[EXCERPTED DATA]
-- ==== Sys2Proof/Syntax.lean ====
section
/-! DEFINITION. The steps of the part: one constructor of `Instr` for each row of spec/opcode_table.json.
A row that is an instruction carries its decoded operands; a row that is an event carries the unit it
happens at and any value that comes from outside the module (log 1). -/

namespace Sys2Proof

/-- The length of an instruction word (01 Table 01.1). -/
inductive Len where
  | w64 | w96 | w128
  deriving DecidableEq, Repr

/-- A source operand (01 Table 01.3, Table 01.4). `none` is a slot the form does not use (R26); `l6`, `l32`
and `l64` are literals in the 6-bit field, in one literal word and in L1:L0. -/
inductive Src where
  | none
  | g (n : BitVec 6)
  | v (n : BitVec 6)
  | k (n : BitVec 6)
  | l6 (x : BitVec 6)
  | l32 (x : BitVec 32)
  | l64 (x : BitVec 64)
  deriving DecidableEq, Repr

/-- A destination operand (01 R24). -/
inductive Dst where
  | none
  | g (n : BitVec 6)
  | v (n : BitVec 6)
  | m (n : BitVec 6)
  deriving DecidableEq, Repr

/-- The length, mask selector and operands that every word has (01 Table 01.2). -/
structure Ops where
  len : Len
  m : BitVec 3
  d : Dst
  a : Src
  b : Src
  c : Src
  deriving DecidableEq, Repr

/-- Index shift and signed byte offset of a memory operand (01 Table 01.6); `off` is sign-extended. -/
structure MemX where
  shift : BitVec 2
  off : BitVec 32
  deriving DecidableEq, Repr

/-- Access width of LD and ST (01 Table 01.6). -/
inductive MemW where
  | b | h | w | d
  deriving DecidableEq, Repr

/-- Scope of a synchronising instruction (01 Table 01.7). -/
inductive Scope where
  | core | clu | chip | pkg | sys
  deriving DecidableEq, Repr

/-- Order suffix (01 Table 01.7). -/
inductive MemOrder where
  | rlx | acq | rel | ar
  deriving DecidableEq, Repr

/-- Scope, order and offset of an atomic, WAITCHG or rendezvous (01 Table 01.7, 06 Table 06.8). -/
structure SyncX where
  scope : Scope
  order : MemOrder
  off : BitVec 32
  deriving DecidableEq, Repr

/-- Rounding selector (03 Table 03.3). -/
inductive RSel where
  | rne | rtz | rdn | rup | sr | dyn
  deriving DecidableEq, Repr

/-- VCMP conditions (08 Table 08.4). -/
inductive VCond where
  | eq | ne | lt | ge | ltu | geu | feq | fne | flt | fge | fun
  deriving DecidableEq, Repr

/-- MLOG operations (08 R212). -/
inductive MLogOp where
  | and | or | xor | andn | not | mov | fromg
  deriving DecidableEq, Repr

/-- MPOP modes (08 R213). -/
inductive MPopMode where
  | cnt | first | raw
  deriving DecidableEq, Repr

/-- VRED and VSCAN operations (08 Table 08.5a). -/
inductive RedOp where
  | add | min | max | minu | maxu | and | or | xor | fadd | fmin | fmax
  deriving DecidableEq, Repr

/-- NEG and ABS of the three sources (08 R217). -/
structure FMods where
  negA : Bool
  absA : Bool
  negB : Bool
  absB : Bool
  negC : Bool
  absC : Bool
  deriving DecidableEq, Repr

/-- Element formats of FCVT, ICVT and BSCALE (08 Table 08.5). -/
inductive EFmt where
  | f32 | f16 | bf16 | e5m2 | e4m3 | i8 | u8 | i32
  deriving DecidableEq, Repr

/-- Matrix formats (09 Table 09.2). -/
inductive MFmt where
  | bf16 | fp16 | e4m3 | e5m2 | int8 | uint8 | c4
  deriving DecidableEq, Repr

[TASK TO COMPLETE] Give the number of lines that contain "Bool" in the material above, with no other text.

[TASK OUTPUT] 6